● **Required action**:
Find each line in the records below that contains the word "lossBeads", and copy it out.
*** Available records Section Begins ***
-- ==== Sys2Proof/Machine/Recovery.lean ====
section
/-!
DEFINITION. Skein loss (R197 to R201, R207, R208, R526), the directory entries that it leaves behind (R198), the deletion
of spindle state, and settle, which carries out the reactions that the fault collector has decided within a command
(R427, R433).
-/

namespace Sys2Proof.Machine

/-- What a recovery does with a lost skein's state (R197, R200, R201, R207). -/
inductive LossKind where
  | buddy | hub | pair | loose
deriving DecidableEq, Repr

/-- How the loss of skein k is recovered: from the hub while it is solo or the pair is pairing (R200, R205); as a pair loss until the
fasten that R526 asks for has committed, or promoted lines are in memory (R201); as a Loose skein until both skeins of a pair
that was Loose have committed (R208). -/
def State.lossKind (s : State) (k : Nat) : LossKind :=
  let z := s.sk k
  let open_ := z.toHub && !(z.closingEpoch != 0 && z.committed == z.closingEpoch)
  if z.loose || (z.fromLoose && !(z.pairFirst && (s.sk (buddyOf k)).pairFirst)) then .loose
  else if open_ || !z.promo.isEmpty then .pair
  else if z.pair = 1 ∨ (z.pair = 2 ∧ !z.fromLoose) then .hub
  else if s.skeinUp (buddyOf k) then .buddy else .pair

/-- Step 3 of R197 for the packets of a lost skein: those to it and from it are discarded, but for the dirty data of a line
whose committed copy the buddy has already released (log 29). -/
def State.lossNet (s : State) (k : Nat) : State :=
  let b := buddyOf k
  let gone := s.fab.net.filter fun p => p.src == k || p.dst == k
  let s1 := { s with fab := { s.fab with net := s.fab.net.filter fun p => !(p.src == k || p.dst == k) } }
  let s2 := if (s.sk k).loose then s1
    else foldS (gone.filter fun p => p.src == k && p.dirty && (p.cmd == 0x05 || p.cmd == 0x18)) (fun p t =>
      if (tget ({} : Dbl) (t.sk b).dbl p.line).cVal.isSome then
        t.modSk k fun z => { z with releases := z.releases.erase p.line }
      else t.homeWrite p.line p.val) s1
  s2.flushReleases k

/-- Step 3 of R197 at the home slices: the lost skein's transactions and requests end, and holds kept for it are released
(R185). A transaction that awaits its answer ends with a NACK to the requester: for LOST, or for DIR_FULL where it recalls a
victim, unless the request keeps its reserved slot (R247, R250). -/
def State.lossTxns (s : State) (k : Nat) : State :=
  let mine (t : Txn) : Bool := t.req.src == k
  let waits (t : Txn) : Bool := !mine t && (t.await.getLsbD k || t.evicting.getLsbD k)
  let ended := s.home.txns.filter waits
  let s1 := { s with home := { s.home with txns := s.home.txns.filter fun t => !mine t && !waits t } }
  let s2 := foldS (List.range 4) (fun h u => u.modHome h fun x => { x with
    topq := x.topq.filter fun p => p.src != k, awaits := x.awaits &&& ~~~(skBit k), sweep := true }) s1
  let s3 := foldS ended (fun t u =>
    let u := foldS t.got (fun q w => if q.src = k then w else w.send (replyTo q 0x1F)) u
    let u := if t.recallFor then u.modDir t.line fun d => { d with resv := false } else u
    if t.recallFor && topAge t.req then u.modHome (homeSlice t.line) fun x => { x with topq := t.req :: x.topq }
    else u.nack t.req (if t.recallFor then 3 else 5) u.estimate) s2
  s3.releaseHolds k

/-- What waits at the home slices for a lost skein's transactions and recalls goes on (R250, R262, R264). -/
def State.lossPump (s : State) : State := foldS (List.range 4) (fun h u => ((u.pumpTop h).biPump).recallEnd h) s

/-- The journal of a lost skein: copies of epochs after its committed one are discarded, and the others serve as those of
a completed fasten (R197 step 4, R200). -/
def State.lossJournal (s : State) (k : Nat) : State :=
  let e := (s.sk k).committed
  let j := s.home.journal.filterMap fun j => if j.skein ≠ k then some j else if j.epoch ≤ e then some { j with done := true } else none
  { s with home := { s.home with journal := j } }

/-- Step 6 of R197: the buddy promotes each committed copy of a line that the lost skein owned, and becomes its owner. -/
def State.promote (s : State) (k b : Nat) : State :=
  let dbl := (s.sk b).dbl.filterMap fun d => d.2.cVal.bind fun v =>
    let e := s.dirOf d.1
    if e.owner = k ∧ 2 ≤ e.state then some (d.1, v) else none
  let s1 := foldS dbl (fun d t => (t.setSkl b d.1 { val := d.2, fst := .fastenedDirty, own := .modified, l3 := true }).modDir d.1
    fun e => { e with state := 3, owner := b, sharers := 0 }) s
  let dirty := ((s.sk k).lines.filter fun e => e.2.dirty && !(dbl.any fun d => d.1 == e.1)).map (·.1)
  s1.modSk b fun z => { z with promo := dbl.map (·.1), lostDirty := dirty, dbl := [], imgC := [], imgP := [] }

/-- The buddy becomes solo (R199, R200, R526): what its fasten had committed into the lost skein is finished; the rest of a
doubling goes to the hub, with every line whose committed copy lay in the lost skein. -/
def State.becomeSolo (s : State) (b k : Nat) : State :=
  let zb := s.sk b
  let protected_ := zb.pair == 0 || zb.fromLoose
  let s1 := if zb.closingEpoch ≠ 0 ∧ zb.committed = zb.closingEpoch then s.doubleAck b else s
  let sent := ((s.sk k).dbl.filter fun d => d.2.pVal.isSome).map (·.1)
  s1.modSk b fun z =>
    let open_ := decide (z.closingEpoch ≠ 0)
    let again := (z.lines.filter fun e => e.2.fst == .closing || e.2.fst == .fastenedDirty || sent.contains e.1).map (·.1)
    let hub := protected_ || z.toHub
    let lines := z.lines.map fun e => if again.contains e.1 && e.2.fst != .unfastened then (e.1, { e.2 with due := true }) else e
    { z with
      lines := if open_ && hub then lines else z.lines,
      pair := 1, pairFirst := false, fromLoose := false, toHub := hub,
      toSend := if open_ && hub then again else z.toSend,
      imgSend := if open_ && hub then z.imgOwn.map (·.1) else z.imgSend,
      spillOpen := if open_ && hub then 0 else z.spillOpen, releases := [] }

/-- A line is written to memory as poisoned, and no skein holds it (R201, R207). -/
def State.losePoison (s : State) (l : Nat) : State :=
  (s.poisonLine l).modDir l DirEntry.clear

/-- The lines that a Loose loss (R207) or a pair loss (R201) poisons. In a pair loss those that the skein lost first held dirty
count while no other skein has taken them (log 93). -/
def State.dirtyLines (s : State) (k : Nat) (kind : LossKind) : List Nat :=
  match kind with
  | .loose => (s.home.dir.filter fun e => 3 ≤ e.2.state && e.2.owner == k).map (·.1)
  | .pair =>
    let mine := ((s.sk k).lines.filter fun e => e.2.fst != .clean).map (·.1)
    let free (l : Nat) : Bool := let d := s.dirOf l; d.state == 0 || d.owner == k || d.owner == buddyOf k
    (mine ++ (s.sk k).promo ++ (s.sk k).lostDirty.filter free).eraseDups
  | _ => (s.sk k).redouble.filter fun l => (s.dirOf l).owner == k

/-- The image from which a spindle of a lost skein resumes (R202, R204): the committed one of the buddy or of the hub, when
it is not older than the spindle's release or placement. -/
def State.lossImage (s : State) (k i : Nat) (kind : LossKind) : Option Image :=
  let from_ := match kind with
    | .buddy => (s.sk (buddyOf k)).imgC
    | .hub => s.jalif.soloImg
    | _ => []
  (from_.find? fun e => e.1 == i && decide ((s.sp i).firstEpoch ≤ e.2.epoch)).map (·.2)

/-- A spindle that the loss leaves without a place: its image is held and it waits for re-hosting, or it stops (R197 step 7,
R201, R207). -/
def State.lossSpindle (s : State) (k i : Nat) (kind : LossKind) : State :=
  let s0 := ((s.unreserve i).moveAnswered i 0x17).modSp i fun x => { x with
    host := none, moving := false, suspended := false, lostFrom := some k, moveEpoch := 0 }
  match kind with
  | .buddy | .hub =>
    let s1 := match s.lossImage k i kind with
      | some m => s0.modJalif fun j => { j with heldImg := tset {} j.heldImg i m }
      | none => s0
    if !(s.sp i).released then s1
    else s1.modJalif fun j => { j with rehost := if j.rehost.contains i then j.rehost else j.rehost ++ [i] }
  | .pair => (if (s.sp i).released then s0.stopSpindle i 4 0 0 else s0).modJalif fun j => { j with heldImg := terase j.heldImg i }
  | .loose => if (s.sp i).released then
      (s0.modSp i fun x => { x with intPending := 0 }).stopSpindle i 3 0 0 else s0

/-- The press and cipher contexts that a lost skein held modified (R395, R410): as of the last completed fasten, or lost on
a Loose skein. -/
def State.lossContexts (s : State) (k : Nat) (kind : LossKind) : State :=
  let z := s.sk k
  let done := decide (z.closingEpoch ≠ 0 ∧ z.committed = z.closingEpoch)
  let pages := (s.tenants.filter fun e => e.2.pHolder == some k || e.2.cHolder == some k).map (·.1)
  foldS pages (fun pg t =>
    let u := t.tenant pg
    let mp := u.pHolder == some k
    let mc := u.cHolder == some k
    let fastened := kind = .buddy ∨ kind = .hub
    let t1 := t.modTenant pg fun u => { u with
      pHolder := if mp then none else u.pHolder, cHolder := if mc then none else u.cHolder,
      busyP := if mp then none else u.busyP, busyC := if mc then none else u.busyC,
      press := if mp then (if done then u.bP.getD u.shP else u.shP) else u.press,
      cipher := if mc then (if done then u.bC.getD u.shC else u.shC) else u.cipher,
      shP := if mp && done then u.bP.getD u.shP else u.shP, shC := if mc && done then u.bC.getD u.shC else u.shC,
      bP := if mp then none else u.bP, bC := if mc then none else u.bC,
      poisoned := u.poisoned || !fastened }
    if fastened then t1 else t1.raise 0x0904 (256 + pg)) s

/-- What remains of a lost skein's record: its settings, epochs and counts. -/
def Skein.lostRec (z : Skein) (why : LossCause) : Skein :=
  { split := z.split, loose := z.loose, lost := true, lostClock := why == .clock,
    openEpoch := z.openEpoch, committed := z.committed, pair := z.pair, fastens := z.fastens, forced := z.forced,
    spills := z.spills, dbl := z.dbl.filterMap (fun d => if d.2.pVal.isSome then some (d.1, { pVal := d.2.pVal }) else none),
    replayTot := z.replayTot, allowance := 0, dieGen := z.dieGen, temp := z.temp,
    resetLast := 2 + 16 * (match why with | .reset => 0 | .clock => 3 | .heartbeat => 4 | _ => 2), l3Corrected := z.l3Corrected, outForGood := z.outForGood, admitTries := z.admitTries, hubMask := z.hubMask }

/-- The skein's plies, powered off, hold nothing (R197, R478). -/
def State.lossPlies (s : State) (k : Nat) : State :=
  foldS (List.range 20) (fun p t => (t.testLost k p).modPly k p fun y => { y with
    state := if y.state = 3 then 3 else 6, l2 := [], sb := [], l2Lock := [], step := 15, wantStep := 15, testPend := false,
    draftVersion := 0, draft := [], testFor := none, inject := 0, stamps := [], retryBas := [], cleaning := false, l2Wait := 0,
    corrected := 0, l2Failed := false }) s

/-- Beads of a lost skein (R477, R485): its allowance passes to the reserve, what it was lent returns, and its port on the hub is off. -/
def State.lossBeads (s : State) (k : Nat) : State :=
  let z := s.sk k
  (s.dropDomain (360 + k) 0).modPower fun p =>
    { p with reserve := p.reserve + z.allowance + z.heat + z.lent, loans := p.loans.filter fun l => l.1 != k }

/-- The hub's fence of a lost skein's ports is a force-fence, which supersedes every drain within the skein (R197, R283). -/
def State.lossFences (s : State) (k : Nat) : State :=
  (foldS (skeinKeys k) (fun n t => t.setFence n {}) s).setFence k { st := 2, since := s.time, forced := true }

/-- The loss of a skein while the reel runs (R197 to R201, R207). -/
def State.skeinLoss (s : State) (k : Nat) (why : LossCause) : State :=
  let b := buddyOf k
  if !s.skeinUp k ∨ s.life = .off ∨ s.life = .halt then s
  else
    let kind := s.lossKind k
    let hosts := s.hosted k
    let others := if kind = .pair then s.cores.spindles.filterMap fun e =>
      if e.2.host.isNone ∧ e.2.lostFrom = some b then some e.1 else none else []
    let moving := s.cores.spindles.filterMap fun e => match e.2.target, e.2.host with
      | some d, some h => if d.skein = k ∧ h.skein ≠ k then some e.1 else none
      | _, _ => none
    let s1 := (s.lossNet k).lossTxns k
    let dirty := s1.dirtyLines k kind
    let s2 := (s1.lossJournal k).lossContexts k kind
    let s3 := foldS hosts (fun i t => t.lossSpindle k i kind) s2
    let s4 := foldS others (fun i t => (if (t.sp i).released then t.stopSpindle i 4 0 0 else t).modJalif fun j => { j with
      rehost := j.rehost.filter (· != i), heldImg := terase j.heldImg i }) s3
    let s5 := if !s.skeinUp b || (s.sk b).loose then s4
      else ((if kind = .buddy then s4.promote k b else s4.modSk b fun z => { z with dbl := [], imgC := [], imgP := [] }).becomeSolo b k)
    let s6 := foldS dirty (fun l t => t.losePoison l) s5
    let s7 := ((s6.lossPlies k).lossBeads k).modSk k fun z => z.lostRec why
    let s8 := ((s7.lossFences k).lossPump).relife
    let s9 := foldS moving (fun i t => (t.modSp i fun x => { x with target := none }).startMove i) s8
    let s10 := s9.modJalif fun j => { j with rehost := (List.range 480).filter fun i => j.rehost.contains i }
    match kind with
    | .buddy | .hub => s10.raise 0x0201 k
    | .pair => s10.raise 0x0203 k
    | .loose => s10.raise 0x0202 k

/-- resolve of R198 for skein k. -/
def resolveEntry (d : DirEntry) (k : Nat) : DirEntry :=
  let d := if d.owner = k then { d with owner := 15 } else d
  let d := { d with sharers := d.sharers &&& ~~~(BitVec.ofNat 12 (2 ^ k)) }
  if d.owner = 15 ∧ d.sharers = 0 then d.clear else d

/-- The entry of a line, resolved for every lost skein (R198). -/
def State.resolveLine (s : State) (l : Nat) : State :=
  foldS (allSkeins.filter fun k => (s.sk k).lost) (fun k t => t.modDir l fun d => resolveEntry d k) s

/-- An entry still names the skein. -/
def namesSkein (d : DirEntry) (k : Nat) : Bool := d.owner == k || d.sharers.getLsbD k

/-- DIRECTORY_SWEEP (R198): one entry resolved; the sweep of a slice ends when no entry of it names a lost skein. -/
def State.directorySweep (s : State) (h l : Nat) : State :=
  if !(s.homeOf h).sweep then s
  else
    let s1 := if homeSlice l = h then s.resolveLine l else s
    let left := s1.home.dir.any fun e => homeSlice e.1 == h && allSkeins.any fun k => (s1.sk k).lost && namesSkein e.2 k
    (if left then s1 else s1.modHome h fun x => { x with sweep := false }).pumpTop h

/-- PROMOTION_WRITEBACK_COMPLETE (R197 step 8): the promoted lines are in memory and clean. -/
def State.promotionDone (s : State) (k : Nat) : State :=
  let ls := (s.sk k).promo
  let s1 := foldS ls (fun l t =>
    let x := t.skl k l
    if x.held && x.fst == .fastenedDirty then (t.homeWrite l x.val).modSkl k l fun y => { y with fst := .clean } else t) s
  s1.modSk k fun z => { z with promo := [], lostDirty := [] }

/-- One reaction carried out (R427, R433). -/
def State.react (s : State) (r : React) : State :=
  match r with
  | .event e rung => s.collect e false rung
  | .stop i cause seq tsb => s.stopSpindle i cause seq tsb
  | .stopPart p seq => foldS ((s.spindlesOf p).filter fun i => (s.sp i).released) (fun i t => t.stopSpindle i 5 seq 0) s
  | .loseSkein k why => s.skeinLoss k why
  | .halt => s.halt
  | .fatalSnap src seq => s.requestSnap 4 src seq

/-- The reactions that a command has queued, carried out in order, n at most. -/
def settleN : Nat → State → State
  | 0, s => s
  | n + 1, s => match s.faults.todo with
    | [] => s
    | r :: rest => settleN n ((s.modFaults fun f => { f with todo := rest }).react r)

/-- All of them: no command queues as many as the bound. -/
def State.settle (s : State) : State := settleN 262144 s

/-- The answer of a command: its effect, with the reactions carried out. -/
def done (s : State) : Host.Outcome State Fault Refusal := .next s.settle

end Sys2Proof.Machine
end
*** Available records Section Ends ***
● **Exercise answer**:
def State.lossBeads (s : State) (k : Nat) : State :=
    let s7 := ((s6.lossPlies k).lossBeads k).modSk k fun z => z.lostRec why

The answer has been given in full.